What is required => For the entries below, repeat exactly each line starting with the one that contains "let rowsS : List" and going on through the one that contains "(∀ r ∈ rowsS, (∀", and no others.
***** Records for the task *****
-- ==== Sys2Proof/Certificates/Slice0/Obligations.lean ====
section
/-! DEFINITION. The statements about FPC, for the provers. Each docstring names the rule it states. -/

open Sys2Proof Sys2Proof.Machine

/-! ### Encoding -/

/-- Decode and encode agree: no bit of a command's encoding is dropped (30_encoding.md, section A). -/
def Obligations.DecodeOfEncodeIsTheCommand : Prop :=
  ∀ i : Instr, i.wf = true → decode (encode i) = .ok i

/-- Each legal word has one meaning and is the encoding of it (30_encoding.md, section A). -/
def Obligations.EncodeOfDecodeIsTheWord : Prop :=
  ∀ (w : Word) (i : Instr), decode w = .ok i → encode i = w ∧ i.wf = true

/-- 30_encoding.md R101 and 60_exceptions.md R246: which words are illegal, that they raise ILLEGAL and
change nothing else, and that a format-S word with a slot of `S` or more is legal and raises RANGE. -/
def Obligations.IllegalWordsAndOnlyThoseRaiseIllegal : Prop :=
  (∀ w : Word, IllegalByRule w ↔ ∃ e, decode w = .error e) ∧
  (∀ (s : State) (w : Word), IllegalByRule w → s.runCommand w = .next (s.afterError 6)) ∧
  (∀ (s : State) (w : Word), ¬ IllegalByRule w → w.toNat % 256 ∈ opcodesS →
    s.cfg.nSlots ≤ w.toNat / 65536 → s.runCommand w = .next (s.afterError 7))

/-- 30_encoding.md R100: the opcode map, row by row as (match, mnemonic, command); a word selects a row
when `(w & mask) = match`, and a word that matches no row is illegal. -/
def Obligations.OpcodeMapSelectsTheCommand : Prop :=
  let rowsN : List (Word × String × Instr) :=
    [(0x00, "NOP", .nop), (0x01, "CLRERR", .clrerr), (0x02, "SRST", .srst),
     (0x10, "CRC.CALC", .crcCalc), (0x11, "CRC.STAMP", .crcStamp), (0x12, "CRC.CHECK", .crcCheck),
     (0x20, "SER.CTRL", .serCtrl), (0x21, "DES.CTRL", .desCtrl), (0x24, "PACK24", .pack24),
     (0x25, "UNPACK24", .unpack24), (0x30, "SEQ.I2W", .seqI2w), (0x31, "SEQ.W2I", .seqW2i),
     (0x40, "CHUNK.BUF", .chunkBuf), (0x41, "CHUNK.SRC", .chunkSrc), (0x42, "TOTLEN", .totlen),
     (0x43, "REASM", .reasm), (0x44, "INIT", .init), (0x46, "STAMP.ALL", .stampAll)]
  let rowsS : List (Word × String × (Nat → Instr)) :=
    [(0x22, "SER.DATA", .serData), (0x23, "DES.DATA", .desData), (0x45, "STAMP", .stamp),
     (0x50, "FGET", .fget), (0x51, "FPUT", .fput), (0x52, "DGET", .dget), (0x53, "DPUT", .dput)]
  (∀ r ∈ rowsN, mnemonic r.2.2 = r.2.1 ∧
    ∀ w : Word, w &&& 0xFFFFFFFF#32 = r.1 → decode w = .ok r.2.2) ∧
  (∀ r ∈ rowsS, (∀ k, mnemonic (r.2.2 k) = r.2.1) ∧
    ∀ w : Word, w &&& 0x0000FFFF#32 = r.1 → decode w = .ok (r.2.2 (w.toNat / 65536))) ∧
  (∀ w : Word, (∀ r ∈ rowsN, w &&& 0xFFFFFFFF#32 ≠ r.1) →
    (∀ r ∈ rowsS, w &&& 0x0000FFFF#32 ≠ r.1) → IllegalByRule w ∧ ∃ e, decode w = .error e)

/-- Words written out in 95_test_vectors.md, section 2.8, and 30_encoding.md, section A.4, decode to
their commands; three illegal words are rejected by name. -/
def Obligations.SampleWordsDecode : Prop :=
  decode 0x00000040#32 = .ok .chunkBuf ∧ decode 0x00000041#32 = .ok .chunkSrc ∧
  decode 0x00020023#32 = .ok (.desData 2) ∧ decode 0x00010022#32 = .ok (.serData 1) ∧
  decode 0x00000031#32 = .ok .seqW2i ∧ decode 0x00010050#32 = .ok (.fget 1) ∧
  decode 0xFFFF0050#32 = .ok (.fget 65535) ∧ decode 0x00000010#32 = .ok .crcCalc ∧
  decode 0x00000001#32 = .ok .clrerr ∧ decode 0x00000003#32 = .error .unknownOpcode ∧
  decode 0x00000100#32 = .error .reservedBitsSet ∧ decode 0x00010020#32 = .error .immediateSet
*****
Solved exercise =>
  let rowsS : List (Word × String × (Nat → Instr)) :=
    [(0x22, "SER.DATA", .serData), (0x23, "DES.DATA", .desData), (0x45, "STAMP", .stamp),
     (0x50, "FGET", .fget), (0x51, "FPUT", .fput), (0x52, "DGET", .dget), (0x53, "DPUT", .dput)]
  (∀ r ∈ rowsN, mnemonic r.2.2 = r.2.1 ∧
    ∀ w : Word, w &&& 0xFFFFFFFF#32 = r.1 → decode w = .ok r.2.2) ∧
  (∀ r ∈ rowsS, (∀ k, mnemonic (r.2.2 k) = r.2.1) ∧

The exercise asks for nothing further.